**EXERCISE**
From the first line through the one containing "pc := pc, mode := priv", restate the listing word for word, and give no other lines.
Content starts
-- ==== Sys2Proof/Machine/Place.lean ====
section
/-! DEFINITION. Machine/Place.lean: the stage managers' work on throughput cores: selection, residency, placement,
pre-emption, resumption, context saves and token buckets (R28, R46, R49, R322 to R328). -/

namespace Sys2Proof.Machine

/-! ### Task entry (R28) -/

/-- R28: the context of a task that enters: every value of the table; slabs, spill store and the numbers that order
regions and results stay. -/
def Ctx.entered (v : Ctx) (t : Task) (pc : BitVec 16) (priv : Bool) : Ctx :=
  let args (i : Nat) : Word := t.tr.args[i]!
  { Ctx.reset with
    occ := .running, task := some t.id, spill := v.spill, region := v.region + 1, seq := v.seq, hostUnacked := v.hostUnacked
    r := { Regs.reset with
      pc := pc, mode := priv
      s := Vector.ofFn fun i =>
        if 1 ≤ i.val ∧ i.val ≤ 8 then args (i.val - 1)
        else if i.val = 9 then (if futIndex t.tr.res = 0 then 0 else t.tr.res.setWidth 64)
        else if i.val = 10 then t.tr.cast.setWidth 64
        else 0 } }

/-- R28, R88, R154: a resumption from PARKED; a drained pipelined loop starts its prologue again; bundles fetched ahead are discarded (R227). -/
def Ctx.resumed (v : Ctx) : Ctx :=
  { v with occ := .running, r := v.r.refill, preemptReq := false, stale := [], predAge := Vector.replicate 16 1 }

/-- R322: a task joins its cast when it first runs; false when it fails instead. -/
def State.joinCast (s : State) (t : Task) : Bool × State :=
  if t.tr.cast = 0 then (true, s)
  else if castBad t.tr.cast then (false, s)
  else
    match s.castLook t.tr.cast with
    | none => (false, s)
    | some e =>
      if 512 ≤ e.members.length ∧ !e.members.contains t.id then (false, s)
      else (true, s.setCast (castIndex t.tr.cast) (e.join t.id))

/-- R325, R328: CHARGE is debited once, at the first placement. -/
def State.chargeTask (s : State) (t : Task) : State :=
  if t.charged then s
  else
    let w := t.tr.charge.toNat
    (s.modQueue t.qdie t.queue fun q =>
      if q.timed then q else q.debit (bits w 23 0) (64 * bits w 47 24) (bits w 63 48)).modTask t.id fun t =>
        { t with charged := true }

/-- A task enters a FREE context at its entry, in the given half (R28, R322, R325). -/
def State.enterTask (s : State) (c : CoreId) (x : CtxId) (t : Task) (half : Bool) (priv : Bool) : State :=
  let (p, s) := s.takeAge
  match s.joinCast t with
  | (false, s) => s.failTask t.id
  | (true, s) =>
    let s := s.chargeTask t
    let s := s.modTask t.id fun t =>
      { t with st := .running, ran := true, loc := some (c, x), why := .none, placed := p }
    let s := if t.scan.isSome then s else s.modCore c fun k => { k with gapUsed := false }
    s.modCtx c x fun v => v.entered t (BitVec.ofNat 16 (32768 * boolNat half + t.tr.entry)) priv

/-- R319: a READY task goes on in the context that holds it; a user-level interrupt may be delivered first (R236). -/
def State.resumeCtx (s : State) (c : CoreId) (x : CtxId) (id : Nat) : State :=
  let s := s.modTask id fun t => { t with st := .running, ran := true, why := .none, loc := some (c, x) }
  let s := (s.modCore c fun k => { k with gapUsed := false }).modCtx c x Ctx.resumed
  if (s.ctxAt c x).infl.isNone then s.deliverUi c x else s

/-! ### Residency (R324) -/

def halfIx (h : Bool) : Fin 2 := if h then 1 else 0

/-- The task that a context holds. -/
def State.taskOf (s : State) (c : CoreId) (x : CtxId) : Option Task := (s.ctxAt c x).task.bind s.taskAt

/-- R324: a task on the core has BOTHHALVES set. -/
def State.bothHeld (s : State) (c : CoreId) : Bool :=
  allCtxs.any fun x => (s.ctxAt c x).occ != .free &&
    (match s.taskOf c x with
     | some t => t.tr.bothHalves
     | none => false)

/-- R324: no context of the core has its task's active half there. -/
def State.halfFree (s : State) (c : CoreId) (h : Bool) : Bool :=
  !s.bothHeld c && allCtxs.all fun x => (s.ctxAt c x).occ == .free || (s.ctxAt c x).r.pc.getLsbD 15 != h

/-- R324: the image held in a half. -/
def State.residentIn (s : State) (c : CoreId) (h : Bool) (img : Nat) : Bool := (s.coreAt c).resid[(halfIx h).val] == some img

/-- R324: the text goes into a half. -/
def State.loadHalf (s : State) (c : CoreId) (h : Bool) (m : Image) : State :=
  if s.residentIn c h m.id then s
  else s.modCore c fun k =>
    { k with scratch := cellWrite k.scratch (32768 * boolNat h) m.text, resid := k.resid.set (halfIx h).val (some m.id) }

/-- R125, R325: the half in which a saved task resumes, bit 15 of its saved PC. -/
def State.savedHalf (s : State) (base : Word) : Bool :=
  (s.byteKey (tensorByte base.toNat 9 0) false).any fun k => (cellGet s.mem k.1).getLsbD 7

/-- R324, R325: the half a task takes on a core, if it can: with its image resident, or free. A task with BOTHHALVES takes
one only where no other task is present, and no other task takes one beside it. -/
def State.halfFor (s : State) (c : CoreId) (t : Task) : Option Bool :=
  let img := t.tr.imgId
  let ok (h : Bool) : Bool := s.residentIn c h img || s.halfFree c h
  if s.bothHeld c || (t.tr.bothHalves && !(allCtxs.all fun x => (s.ctxAt c x).occ == .free)) then none
  else
    match t.saved with
    | some (base, _) => if ok (s.savedHalf base) then some (s.savedHalf base) else none
    | none =>
      if s.residentIn c false img then some false
      else if s.residentIn c true img then some true
      else if s.halfFree c false then some false
      else if s.halfFree c true then some true
      else none

/-! ### Selection (R323) -/

/-- R323: the effective priority of a task. -/
def State.prioOf (s : State) (t : Task) : Nat := (t.tr.override).getD (s.queueAt t.qdie t.queue).prio.toNat

/-- R313, R315: a task for throughput cores; adopted TIMED queues are not served (R424). -/
def State.throughput (s : State) (t : Task) : Bool :=
  let timed := (s.queueAt t.qdie t.queue).timed
  !t.timedSeg && t.scan.isNone && (!timed || (t.tr.cls2 == 1 && s.servedBy t.qdie == t.qdie))

/-- A READY task without a context that die d may place (R323, R328). -/
def State.waitsOn (s : State) (d : Bool) (t : Task) : Bool :=
  t.st == .ready && t.loc.isNone && s.servedBy t.qdie == d && s.throughput t && !s.taskBroke t

/-- R323, R246, R375, R415, R419: a core that takes throughput tasks. -/
def State.takesTasks (s : State) (c : CoreId) : Bool :=
  let k := s.coreAt c
  k.ready && !k.wings && !k.timed && !k.suspect && k.retiring.isNone && k.scanTask.isNone && k.scanRun.isNone && !s.bothHeld c

/-- R323, R374, R424: a core on which a task is eligible. -/
def State.eligible (s : State) (d : Bool) (t : Task) (c : CoreId) : Bool :=
  dieOf c == d && s.takesTasks c && !t.notOn.contains c
    && (match s.logicalOf c with
      | some l => t.tr.aff == 0 || t.qdie != d || t.tr.aff.getLsbD l
      | none => false)
    && (match t.saved with
      | some (_, n) => allCtxs.any fun x => (s.coreAt c).partUnits x == n
      | none => true)

/-- R49: a context whose partition fits a task: one of the SIZE of its saved area. -/
def Core.fits (k : Core) (x : CtxId) (t : Task) : Bool :=
  match t.saved with
  | some (_, n) => k.partUnits x == n
  | none => true

/-- A FREE context of a core that fits a task. -/
def State.freeFor (s : State) (c : CoreId) (t : Task) : Option CtxId :=
  allCtxs.find? fun x => (s.ctxAt c x).occ == .free && (s.coreAt c).fits x t

/-- The cores of a die in logical order, after the core last chosen (R324). -/
def State.coreOrder (s : State) (d : Bool) : List CoreId :=
  let l := (s.dieAt d).lastCore.toNat
  ((List.range 64).map fun i => (l + 1 + i) % 64).filterMap fun i => s.physicalOf d (BitVec.ofNat 6 i)

/-- R324: the core and the half a task is placed on. -/
def State.pickCore (s : State) (d : Bool) (t : Task) : Option (CoreId × Bool) :=
  let cs := (s.coreOrder d).filter fun c => s.eligible d t c && (s.freeFor c t).isSome
  let opts := cs.filterMap fun c => (s.halfFor c t).map fun h => (c, h)
  match opts.find? fun o => s.residentIn o.1 o.2 t.tr.imgId with
  | some o => some o
  | none => opts.head?

/-- R323: the number of a queue in the rotation of die d. -/
def rotIx (d : Bool) (t : Task) : Nat := t.queue.toNat + 64 * boolNat (t.qdie != d)

/-- The better of two tasks of one queue: higher priority, then older. -/
def State.olderOf (s : State) (a b : Task) : Task :=
  if s.prioOf b < s.prioOf a ∨ (s.prioOf a = s.prioOf b ∧ b.age < a.age) then b else a

/-- R323: the heads of the queues that die d serves. -/
def State.heads (s : State) (d : Bool) : List Task :=
  let ts := s.tasks.filter (s.waitsOn d)
  (distinct (ts.map (rotIx d))).filterMap fun q =>
    match ts.filter fun t => rotIx d t = q with
    | t :: rest => some (rest.foldl s.olderOf t)
    | [] => none

/-- R323: how far a queue stands after the one served last at its priority. -/
def State.rotDist (s : State) (d : Bool) (t : Task) : Nat :=
  (rotIx d t + 127 - (s.dieAt d).rr[s.prioOf t % 64]!) % 128

/-- R323: the order in which the heads are tried. -/
def State.headBefore (s : State) (d : Bool) (a b : Task) : Bool :=
  decide (s.prioOf a < s.prioOf b) || (s.prioOf a == s.prioOf b && decide (s.rotDist d a ≤ s.rotDist d b))

def insertTask (le : Task → Task → Bool) (t : Task) : List Task → List Task
  | [] => [t]
  | u :: rest => if le t u then t :: u :: rest else u :: insertTask le t rest

def State.headOrder (s : State) (d : Bool) : List Task :=
  (s.heads d).foldl (fun l t => insertTask (s.headBefore d) t l) []

/-! ### Placement (R325, R326) -/

/-- R325: a task enters a FREE context of a core, in the given half: at its entry, or, when it is saved, restored from its
area. One that cannot be restored enters FAILED (R249). -/
def State.putTask (s : State) (c : CoreId) (x : CtxId) (t : Task) (half : Bool) (m : Image) : State :=
  let s := s.loadHalf c half m
  match t.saved with
  | none => s.enterTask c x t half m.priv
  | some (base, _) =>
    match s.coreRestore c x base with
    | (true, s) =>
      let (p, s) := s.takeAge
      (s.modTask t.id fun t => { t with placed := p }).resumeCtx c x t.id
    | (false, s) => s.failTask t.id

/-- R325: a task is placed on a FREE context of a core, in the given half. -/
def State.placeOn (s : State) (d : Bool) (t : Task) (c : CoreId) (x : CtxId) (half : Bool) : State :=
  let l := (s.logicalOf c).getD 0
  let p := s.prioOf t % 64
  let s := s.modDie d fun v =>
    { v with lastCore := BitVec.ofNat 6 l, rr := v.rr.setIfInBounds p (rotIx d t) }
  match s.imageOn t.tr.imgId d with
  | none => s.failTask t.id
  | some m => s.putTask c x t half m

/-- R326: the running task of lowest priority on an eligible core, below that of t; the most recently placed one
among equals. -/
def State.victimFor (s : State) (d : Bool) (t : Task) : Option Task :=
  let vs := s.tasks.filter fun v =>
    v.st == .running && decide (s.prioOf t < s.prioOf v) &&
      (match v.loc with
       | some (c, _) => s.eligible d t c
       | none => false)
  match vs with
  | [] => none
  | v :: rest => some (rest.foldl (fun a b =>
      if s.prioOf a < s.prioOf b ∨ (s.prioOf a = s.prioOf b ∧ a.placed < b.placed) then b else a) v)

/-- A pre-emption request reaches a running context (R48); timed tasks are never pre-empted (R331). -/
def State.sendPreempt (s : State) (c : CoreId) (x : CtxId) : State :=
  if (s.ctxAt c x).occ = .running ∧ !(s.coreAt c).timed then s.modCtx c x fun v => { v with preemptReq := true } else s

/-- R326: a task of lower priority than t that is PARKED in a context of an eligible core, with that core. -/
def State.parkedBelow (s : State) (d : Bool) (t u : Task) : Option (Nat × CoreId) :=
  match u.loc with
  | some (c, x) => if (s.ctxAt c x).occ = .parked ∧ s.prioOf t < s.prioOf u ∧ s.eligible d t c = true then some (u.id, c) else none
  | none => none

/-- R326: the victim of t that has parked and was not used yet; once no save for a victim succeeded, any other task that parks is
handled afresh. -/
def State.answered (s : State) (d : Bool) (t : Task) : Option (Nat × CoreId) :=
  let new (u : Task) : Bool := !t.tried.contains u.id && (t.asked.contains u.id || !t.tried.isEmpty)
  (s.tasks.filter new).findSome? fun u => s.parkedBelow d t u

/-- R326: the PARKED context of a core whose task has the lowest priority, the youngest among equals. -/
def State.saveChoice (s : State) (c : CoreId) : Option CtxId :=
  let xs := allCtxs.filter fun x => (s.ctxAt c x).occ == .parked && (s.taskOf c x).isSome
  let key (x : CtxId) : Nat × Nat := match s.taskOf c x with
    | some t => (s.prioOf t, t.age)
    | none => (0, 0)
  match xs with
  | [] => none
  | x :: rest => some (rest.foldl (fun a b =>
      if (key a).1 < (key b).1 ∨ ((key a).1 = (key b).1 ∧ (key a).2 < (key b).2) then b else a) x)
Content ends
**ANSWER BOX**
-- ==== Sys2Proof/Machine/Place.lean ====
section
/-! DEFINITION. Machine/Place.lean: the stage managers' work on throughput cores: selection, residency, placement,
pre-emption, resumption, context saves and token buckets (R28, R46, R49, R322 to R328). -/

namespace Sys2Proof.Machine

/-! ### Task entry (R28) -/

/-- R28: the context of a task that enters: every value of the table; slabs, spill store and the numbers that order
regions and results stay. -/
def Ctx.entered (v : Ctx) (t : Task) (pc : BitVec 16) (priv : Bool) : Ctx :=
  let args (i : Nat) : Word := t.tr.args[i]!
  { Ctx.reset with
    occ := .running, task := some t.id, spill := v.spill, region := v.region + 1, seq := v.seq, hostUnacked := v.hostUnacked
    r := { Regs.reset with
      pc := pc, mode := priv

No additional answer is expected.